Notifications	notifications/tools/list_changed	Server -> Client	Server's available tools have changed
Error	JSON-RPC error	Either direction	Structured error with code, message, and data

5.3 State Management

MCP carefully separates stateless and stateful concerns across the architecture:

Servers are preferably stateless: Each tool invocation should be self-contained. The server receives all necessary context in the request and returns a complete response. This allows servers to be restarted, scaled horizontally, or replaced without losing state.
Clients are session-aware: Clients maintain connection state (session ID, negotiated capabilities, transport state) for the duration of a session. If a server restarts, the client re-initializes and re-discovers capabilities.
Hosts manage conversation context: The host is responsible for managing the conversation history, context window budget, and deciding which tool results to include in the LLM prompt. This is where context window management becomes critical — a tool that returns 10,000 tokens of data may need to be summarized before injection.

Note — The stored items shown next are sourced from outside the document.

/-- A demand load of a sector that the L1 holds, where no confirmed stream goes on with it, is a hit. -/
theorem State.touch_inL1 (s : State) (n pl a k : Nat) (watch : Bool) (h : InL1 s n a) :
    s.touch n pl ⟨a, .mem a, k, 0, false⟩ a (BitVec.ofNat 4 (2 ^ (a / 32 % 4))) watch = some (s.hit n (a / 128)) := by
  obtain ⟨valid, cold, streams⟩ := h
  have present := sector_present _ _ (Nat.mod_lt _ (by decide)) valid
  obtain ⟨b, -, e⟩ := (s.core n).counted_count 0x50 1
  have none_expected : ((s.hit n (a / 128)).core n).streams.any
      (fun t => decide (t.count ≥ 3) && ((a / 128 : Nat) : Int) - t.last == t.stride) = false := by
    rw [s.core_hit n _ cold, e, List.any_eq_false]
    intro t ht
    simpa using streams t ht
  unfold State.touch
  rw [if_pos present]
  show some (if watch && ((s.hit n (a / 128)).core n).streams.any _ then _ else s.hit n (a / 128)) = _
  rw [none_expected, Bool.and_false]
  rfl

/-! ### What a core without stores sees (R234, R267) -/

theorem State.seeByte_noStores (s : State) (n a : Nat) (hs : (s.core n).sb = [] ∧ (s.core n).heldSt = [])
    (hv : (s.core n).heldVer = none) : s.seeByte n a = (s.byte a, s.poisoned (a / 32) ||
      (((s.core n).l1Line (a / 128)).valid &&& ((s.core n).l1Line (a / 128)).poison).toNat.testBit (a / 32 % 4)) := by
  obtain ⟨sb, held⟩ := hs
  simp [State.seeByte, State.seeCommitted, hv, Core.buffered, sb, held]

theorem Core.Counted.heldVer {c d : Core} (h : c.Counted d) : d.heldVer = c.heldVer := by
  obtain ⟨a, ha, rfl⟩ := h
  obtain ⟨-, -, h⟩ := ha
  have status : a.cr nSTATUS = c.arch.cr nSTATUS := h nSTATUS (by unfold isCounter; decide)
  simp only [Core.heldVer, Core.spec, Core.pl, Core.cr, status]
  rfl

/-! ### A load of one sector that the L1 holds -/

/-- After the hit the core sees the bytes of memory, none of them poisoned. -/
theorem State.seePiece_hit (s : State) (n a k : Nat) (hr : Readable s n a k) (cold : ((s.core n).l1Line (a / 128)).cold = false) :
    (s.hit n (a / 128)).seePiece n ⟨a, .mem a, k, 0, false⟩ = (s.bytesAt a k).map fun b => (b, false) := by
  have counted := (s.core n).counted_count 0x50 1
  have core := s.core_hit n _ cold
  have seen : ∀ i, i < k → (s.hit n (a / 128)).seeByte n (a + i) = (s.byte (a + i), false) := by
    intro i hi
    have sector := hr.sector
    have e : (a + i) / 32 = a / 32 := by omega
    have e' : (a + i) / 128 = a / 128 := by omega
    have committed : ((s.hit n (a / 128)).core n).heldVer = none := by rw [core, counted.heldVer, hr.committed]
    obtain ⟨b, -, eb⟩ := counted
    rw [eb] at core
    rw [State.seeByte_noStores _ n _ (by rw [core]; exact hr.noStores) committed, e, e', core]
    rw [State.byte_hit, State.poisoned_hit, hr.good, Bool.false_or]
    exact congrArg (Prod.mk _) hr.goodCopy
  exact (List.map_congr_left fun i hi => seen i (List.mem_range.mp hi)).trans
    (List.map_map (f := fun i => s.byte (a + i)) (g := fun b => ((b, false) : PByte))).symm

theorem State.touchAll_inL1 (s : State) (n pl a k : Nat) (h : InL1 s n a) :
    s.touchAll n pl LdHow.scalar [⟨a, .mem a, k, 0, false⟩] = (s.hit n (a / 128), true) := by
  have touched := s.touch_inL1 n pl a k true h
  simp only [State.touchAll, lineParts, State.missWithin, LdHow.scalar, List.foldl_cons, List.foldl_nil, List.reverse_singleton,
    Bool.not_true, Bool.false_eq_true, if_false, touched]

5.4 Complete MCP Message Flow Simulation

To see the full protocol in action, this simulation traces every JSON-RPC message exchanged during a complete MCP session — from initialization handshake through tool discovery, resource listing, tool execution, and graceful shutdown. Running this simulation reveals the exact message structure and sequencing that real MCP clients and servers use, making it an invaluable reference for debugging protocol-level issues.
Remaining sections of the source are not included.